So as to coefficient gamma
1And γ
2The frequency spectrum parameter that adapts to modification comprises two main reflection coefficient r on the one hand
1=R (1)/R (0) and r
2=[R (2)-r
1R (1)]/[(1-r
1 2) R (0)], the global slopes of their expression voice spectrums; And comprising line spectral frequencies on the other hand, it distributes and represents the resonance characteristic of short-term synthesis filter.Minor increment d between two line spectral frequencies
MinDuring reduction, the resonance characteristic of short-term synthesis filter increases.Frequencies omega
iBy ascending order (0<ω
1<ω
2<... ω
p<π) obtaining, we have:
First iteration by the Durbin algorithm quoted as proof is in the above shut down, by transport function 1/ (1-r
1Z
-1) produce the rough approximation value of voice spectrum.Thereby at the first reflection coefficient r
1During convergence 1, the global slopes of synthesis filter (being generally negative value) is tending towards increasing on absolute value.If continue to analyze 2 rank by increasing iteration, just to have transport function 1/[1-(r
1-r
1r
2) z
-1-r
2Z
-2)] 2 rank wave filters reach not really coarse pattern.As its limit trend unit circle, i.e. r
1Trend 1 and r
2Tended to-1 o'clock, the low-frequency resonant characteristic of this-2 rank wave filter increases.Thereby can conclude, at r
1Trend 1 and r
2Tended to-1 o'clock, voice spectrum has big relatively energy (perhaps another saying, big relatively negative global slopes) at low frequency.

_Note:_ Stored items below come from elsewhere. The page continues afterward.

-- ==== Sys2Proof/Certificates/Slice0/Obligations.lean ====
section
/-! DEFINITION. The statements for the provers. Every statement about an instruction quantifies over the
parameters, which stand in the state; none rests on a value of a free constant of Config. -/

open Sys2Proof Sys2Proof.Machine

/-! ## Encodings -/

/-- R74, R75, R77: decoding the encoding of an instruction gives it back, every operand at every
value. -/
def Obligations.EncodeThenDecodeIsIdentity : Prop :=
  ∀ i : Instr, i.wellFormed = true → decode (encode i) = .ok i

/-- The other direction: a command word that decodes is the encoding of its instruction, but for the
fields a CYCLE form does not read, which the encoding writes as zeros (R79). -/
def Obligations.DecodedWordsReencode : Prop :=
  ∀ (w : CommandWord) (i : Instr), decodeCommand w = .ok i →
    encode i = commandBytes (if fieldClass w = 0 then canonicalCycle w else w)

/-- R80: exactly the reserved words are refused. -/
def Obligations.ReservedWordsAreRefused : Prop :=
  (∀ w : CommandWord,
    (commandReserved w = true ↔
      (fieldClass w = 0b110#3 ∨ fieldClass w = 0b111#3 ∨
        (fieldClass w = 0b001#3 ∧ (w.extractLsb' 18 3 ≠ 0 ∨ w.extractLsb' 0 16 ≠ 0)) ∨
        ((fieldClass w = 0b010#3 ∨ fieldClass w = 0b101#3) ∧ w.extractLsb' 16 5 ≠ 0) ∨
        ((fieldClass w = 0b011#3 ∨ fieldClass w = 0b100#3) ∧ w.extractLsb' 0 21 ≠ 0))) ∧
    ((∃ r, decode (commandBytes w) = .error r) ↔ commandReserved w = true)) ∧
  ∀ (s : State) (w : CommandWord) (rest : List Stimulus),
    s.stimuli = .word (commandBytes w) :: rest → commandReserved w = true →
      ∃ r, step s = .refused (.reservedWord r)

/-- R75: a word that is not reserved matches exactly one row of R74 and R75, the row of the
instruction it decodes to; a reserved word matches none. -/
def Obligations.EveryWordMatchesOneRowOrIsReserved : Prop :=
  ∀ w : CommandWord,
    (commandReserved w = true → opcodeRows.filter (·.isRowOf w) = []) ∧
    (commandReserved w = false → ∃ r i, opcodeRows.filter (·.isRowOf w) = [r] ∧
      decodeCommand w = .ok i ∧ i.mnemonic = r.mnemonic)

/-- R79: two CYCLE words that agree on the slot bits and on the fields their form reads are the same
instruction. -/
def Obligations.IgnoredFieldsDoNotMatter : Prop :=
  ∀ w v : CommandWord, fieldClass w = 0 → fieldClass v = 0 → fieldD w = fieldD v →
    fieldT w = fieldT v → fieldE w = fieldE v → (fieldT w = true → fieldS w = fieldS v) →
    (fieldE w = true → fieldAb w = fieldAb v) → decodeCommand w = decodeCommand v

/-- R77: the key `prev_ab ++ ab` has the previous pair in bits 3:2 and the new one in bits 1:0, and
is decoded to the row of those two pairs. -/
def Obligations.KeysNameTheirRow : Prop :=
  ∀ prev ab : PhasePair, (keyOf prev ab).extractLsb' 2 2 = prev ∧
    (keyOf prev ab).extractLsb' 0 2 = ab ∧
    ∃ i, decode (keyBytes (keyOf prev ab)) = .ok i ∧ rowOf? i = some (prev, ab)

/-- Words of R78 and of the opcode table, written out, decode to what they stand for. -/
def Obligations.WrittenWordsDecode : Prop :=
  decodeTableWord 24 0x080064 = some (.tick 100) ∧
  decodeTableWord 24 0x08FFFF = some (.tick (-1)) ∧
  decodeTableWord 24 0x060000 = some (.qedge 0b10) ∧
  decodeTableWord 24 0x180032 = some (.tickDrain 50) ∧
  decodeTableWord 24 0x230000 = some (.reset 0b11) ∧
  decodeTableWord 24 0x400005 = some (.push 5) ∧
  decodeTableWord 24 0x600000 = some .pop ∧
  decodeTableWord 24 0x800000 = some .yawrd ∧
  decodeTableWord 24 0xA0007D = some (.scale 125) ∧
  decodeTableWord 8 0xD = some .qkey1101

/-! ## The step -/

/-- A clock performs the instruction its stimulus stands for, on the state in which the stimulus is
taken and the clock counted; with nothing queued, the input ports carry the environment's free
values (log 5). -/
def Obligations.StepRunsTheStimulus : Prop :=
  ∀ (s : State) (rest : List Stimulus),
    (∀ bytes i, s.stimuli = .word bytes :: rest → decode bytes = .ok i →
      step s = exec i { s with stimuli := rest, clock := s.clock + 1 }) ∧
    (∀ p, s.stimuli = .ports p :: rest →
      step s = exec p.toInstr { s with stimuli := rest, clock := s.clock + 1 }) ∧
    (s.stimuli = [] →
      step s = exec (Config.envInputs s.clock).toInstr { s with clock := s.clock + 1 })

/-- R190 (a), R240: a clock with `rst = 1` performs RESET(a ++ b) and nothing else, whatever the
other ports carry; `out_valid = 0`, and the continuous ports still show the values from before it
(R242). After it no entry of `mem` is known (log 3). -/
def Obligations.ResetPortOverridesTheOthers : Prop :=
  ∀ (s : State) (p : Inputs) (rest : List Stimulus), s.params.legal = true →
    s.stimuli = .ports p :: rest → p.rst = true →
    step s = .next (({ s with stimuli := rest, clock := s.clock + 1 } : State).after
      { mem := [], wr := 0, rd := 0, count := 0, sampleCount := 0, acc := 0, k := 0, yaw := 0,
        prevAb := BitVec.ofBool p.a ++ BitVec.ofBool p.b } none .none)

/-- R192: a clock with `rst = 0` is CYCLE of the port values; the row of R193 that they select gives
the same outcome. -/
def Obligations.PortClockIsCycle : Prop :=
  ∀ (s : State) (p : Inputs) (rest : List Stimulus), s.stimuli = .ports p :: rest →
    p.rst = false →
    step s = State.complete { s with stimuli := rest, clock := s.clock + 1 }
      (clockCycle s.params (s.clock + 1) p.drainEn p.tick p.edgeValid
        (BitVec.ofBool p.a ++ BitVec.ofBool p.b) p.sampleIn s.block) .none

/-- R72, R122: the sub-blocks joined by their signals perform, in one clock, what CYCLE does; and
the producer and the consumer never have the buffer together. -/
def Obligations.JoinedSubBlocksPerformCycle : Prop :=
  ∀ (p : Params) (clock : Nat) (i : Inputs) (b : Block), b.wr < p.n → b.rd < p.n →
    clockCycle p clock i.drainEn i.tick i.edgeValid (BitVec.ofBool i.a ++ BitVec.ofBool i.b)
        i.sampleIn b = .ok (wiredClock p clock i b) ∧
    ¬ ((wiresOf p clock i b).pushEn = true ∧ (wiresOf p clock i b).popEn = true)

/-- R25, R27, R28, R197 (a) to (d): every clock keeps the invariant. -/
def Obligations.StepKeepsTheInvariant : Prop :=
  ∀ s t : State, s.Inv → step s = .next t → t.Inv

/-- The invariant holds right after reset, for all legal parameters and phase levels, and so of
`State.reset`. -/
def Obligations.ResetMeetsTheInvariant : Prop :=
  (∀ (p : Params) (ab : PhasePair), p.legal = true → (State.resetWith p ab).Inv) ∧
  State.reset.Inv

/-- R210: from a good state no clock faults and none is refused, unless the word presented is not a
word of the table. -/
def Obligations.TheBlockNeverStops : Prop :=
  ∀ s : State, s.Inv → s.nextIsWord → ∃ t, step s = .next t

/-- R210: every instruction completes in a good state. -/
def Obligations.EveryInstructionCompletes : Prop :=
  ∀ (i : Instr) (s : State), s.Inv → ∃ t, exec i s = .next t ∧ t.Inv

/-- A clock leaves the parameters as they are (R20: they never change after the block is built),
takes one stimulus and is counted once. -/
def Obligations.StepKeepsTheParameters : Prop :=
  ∀ s t : State, step s = .next t →
    t.params = s.params ∧ t.stimuli = s.stimuli.tail ∧ t.clock = s.clock + 1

As everyone knows, the form peak value in the voice spectrum causes several line spectral frequencies (2 or 3) crowded together, and the flat of this frequency spectrum is equally distributed corresponding to these frequencies.Thereby at distance d
MinDuring reduction, the resonance characteristic of LPC wave filter increases.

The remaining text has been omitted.